しかし、朱鷺の感嘆に対し、真理が口にしたのは敗北の言葉だった。

「いや、完全に追いつかれたぞ。ドッグランであたしより早い奴は初めて見たよ」

「でも、待っていてくれたから…」

「待とうとは思ったがな、そんな余裕はなかった。途中からは必死だったぞ」

真理は、ドッグランで朱鷺が振り向いたのを見て、加減してくれたと思ったらしい。

朱鷺にも最初はそのつもりがあったのだが、手加減出来なかったことを正直に言った。

それから真理の背を一つ叩いて、

「本当に、たいしたものだよ。……だがな、真理。あたしのことは、お姉さまと呼べと言ったはずだが?」

と、感想のついでに、いつもの言葉を口にする。

「は、はい、…お、お姉さま」

恒例になったやり取りの結果に満足して、朱鷺は笑みを浮かべて大きく頷いた。

そこに、散歩組の二人が戻ってくる。

「会長、早いー!」

「真理。残念だったわね」

ゴールの瞬間しかしか見ていない二人は、当然の感想を口にした。

朱鷺と真理が雑木林に消えて二十分、雑草だらけの芝生に短い足を取られてよろけるアゲハを追い回したり、久々の広場で興奮気味のクーに引きずり回されたりして、自分の愛犬とのスキンシップを楽しんでいた二人には、ドッグランでの息詰まる展開など知るよしもなかったのだから仕方ない。

「いや、今日のレースはあたしの負けだよ」

最後に朱鷺が締めくくって言った言葉に、揃って首を傾げた。


「じゃあな、管理室で待ってるぞ」

「有り難うございました」

「お疲れさまー」

と、飼育棟の前でアポロを預ける朱鷺に手を振って別れ、三人はゆっくりと部屋に向かった。クーを預けなかったのは部屋で留守猫をしているモーティに会わせるためで、部屋飼いするのでなければ寮に連れてきても良いと、朱鷺に聞いたためでもある。

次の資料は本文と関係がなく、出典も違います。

/-- Whether the V of every store of a context, wherever it is, that a scope covers has passed (R251), those that have left its combining entries. -/
def sentDone (s : State) (b : By) (scope : Nat) : Bool :=
  s.inflight.all (fun f => !(isBy b f.core f.home f.slot f.inst && covers scope f.key)) &&
  s.arrived.all (fun a => !(isBy b a.core a.home a.slot a.inst && covers scope a.key)) &&
  (scope != 5 && scope != 7 || s.fabric.requests.all (fun r => !(decide (8 ≤ r.slot) && isBy b r.acc.core r.home (r.slot - 8) r.key)))

/-- Whether the V of every earlier store of a context that a scope covers has passed (R251). -/
def storesDone (s : State) (core slot scope : Nat) : Bool :=
  decide (scope ≤ 1) || (s.getCore core).combining.all (fun e => e.slot != slot) && s.sentDone { core := core, slot := slot } scope

/-- An instar's context has blocked on a store's drain, which the reply is to perform (R344). -/
def retryStore (i : Instar) : Bool := match i.retry with | some a => a.kind == .store | none => false

/-- Whether an instar's context has no store whose V is still to come (R262): none on its way, and none that is still to drain. -/
def instarSeen (s : State) (k : Key) : Bool :=
  s.sentDone { core := 0, slot := 0, inst := some k } 7 && ((s.getInstar k).map (fun i => i.stores.isEmpty && !retryStore i)).getD true

/-- The latest V of the stores of a context that have arrived: its instar is not ready before, nor before those that are still on their way have arrived too (R262). -/
def lastV (s : State) (core slot : Nat) : Nat :=
  s.arrived.foldl (fun m a => if isBy { core := core, slot := slot } a.core a.home a.slot a.inst then max m a.vis else m) s.time

/-! ## Faults for the fault service core (R185, R186, R436) -/

def faultPage (s : State) (core : Nat) : List FaultEntry :=
  SMap.get (List.replicate 64 FaultEntry.fresh) s.faults core

def setFaultPage (s : State) (core : Nat) (l : List FaultEntry) : State :=
  { s with faults := SMap.set (List.replicate 64 FaultEntry.fresh) s.faults core l }

/-- Whether the owner's FSC can take a fault that arises on a core (R186). -/
def fscGood (s : State) (o core : Nat) : Bool :=
  let f := (s.ownerRec o).fsc
  s.isLive o && f != core && (s.holder 1 f == o || (s.isService f && s.holder 1 f == 1))

/-- Whether a waiter already stands in some fault entry. -/
def waiting (s : State) (w : Waiter) : Bool := s.faults.any (fun p => p.2.any (fun e => e.valid && e.waiters.contains w))

/-- What became of a fault. -/
inductive Posted where
  | posted
  | full      -- all 64 entries valid: it waits at the interface
  | unposted  -- it cannot be posted
  deriving DecidableEq, Repr

/-- The instars among a fault entry's waiters. -/
def waiterKeys (ws : List Waiter) : List Key := ws.filterMap (fun w => match w with | .instar k => some k | _ => none)

/-- An instar's LINK names the next of its list, in its record too (R163, R185). -/
def linkTo (s : State) (l : Key) (k : Option Key) : State :=
  match s.getInstar l with
  | some i => (s.setInstar l { i with link := k }).writeImage l.die l
  | none => s

/-- The instar before another in a list of waiters comes to name the one after it (R185). -/
def bridge (s : State) (k : Key) : State :=
  (s.faults.flatMap (·.2)).foldl (fun s e =>
    let ks := waiterKeys e.waiters
    if e.valid ∧ ks.contains k ∧ 0 < ks.idxOf k then s.linkTo (ks.getD (ks.idxOf k - 1) k) ks[ks.idxOf k + 1]? else s) s

/-- A waiter leaves every fault entry's list; an entry left with no waiter is freed, and its GEN advances (R187). -/
def removeWaiter (s : State) (w : Waiter) : State :=
  let s := match w with | .instar k => s.bridge k | _ => s
  { s with faults := s.faults.map (fun (p : Nat × List FaultEntry) => (p.1, p.2.map (fun e =>
      if e.valid ∧ e.waiters.contains w then
        let l := e.waiters.filter (· != w)
        if l.isEmpty then { e with valid := false, gen := (e.gen + 1) % 512, waiters := [] } else { e with waiters := l }
      else e))) }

大型犬は、その外見に反して静かで従順な犬が多い。飼育棟に預けるのは、主に適度な運動の出来る環境で飼育するためで、犬の健康を考えてのことだ。

部屋に戻ると、真理のロフトベッドの上で丸くなっていたモーティが、扉の開閉音を聞きつけて耳を向けた。薄目を開いて真理の姿を確認し、安心したように直ぐに目を閉じてそのまま眠りをむさぼる。クーの姿も目に入ったはずだが関心を示した様子はない。

「モーティ」

真理の声に迷惑そうな顔で首を上げたが、睡眠の魅力に勝てないらしく首を捩って頭を布団に潜り込ませ、拒否の態度を示した。

「真理、もう良いわ。眠いところを起こしてクーに会わせても、却って嫌われそうよ。朝食の時までここにいるから、起きたら会わせることにしましょう」

真理も美枝の言葉に頷いて、モーティを起こすのを諦めた。

「アゲハとは仲良くなったから、ずっーといてもいいよ」

恵の言葉通り、クーとアゲハは仲良く寄り添っている。散歩の時に互いに臭いを嗅ぎ合い、暫くじゃれ合っていたから、部屋に来るまでにかなり打ち解けていたのだろう。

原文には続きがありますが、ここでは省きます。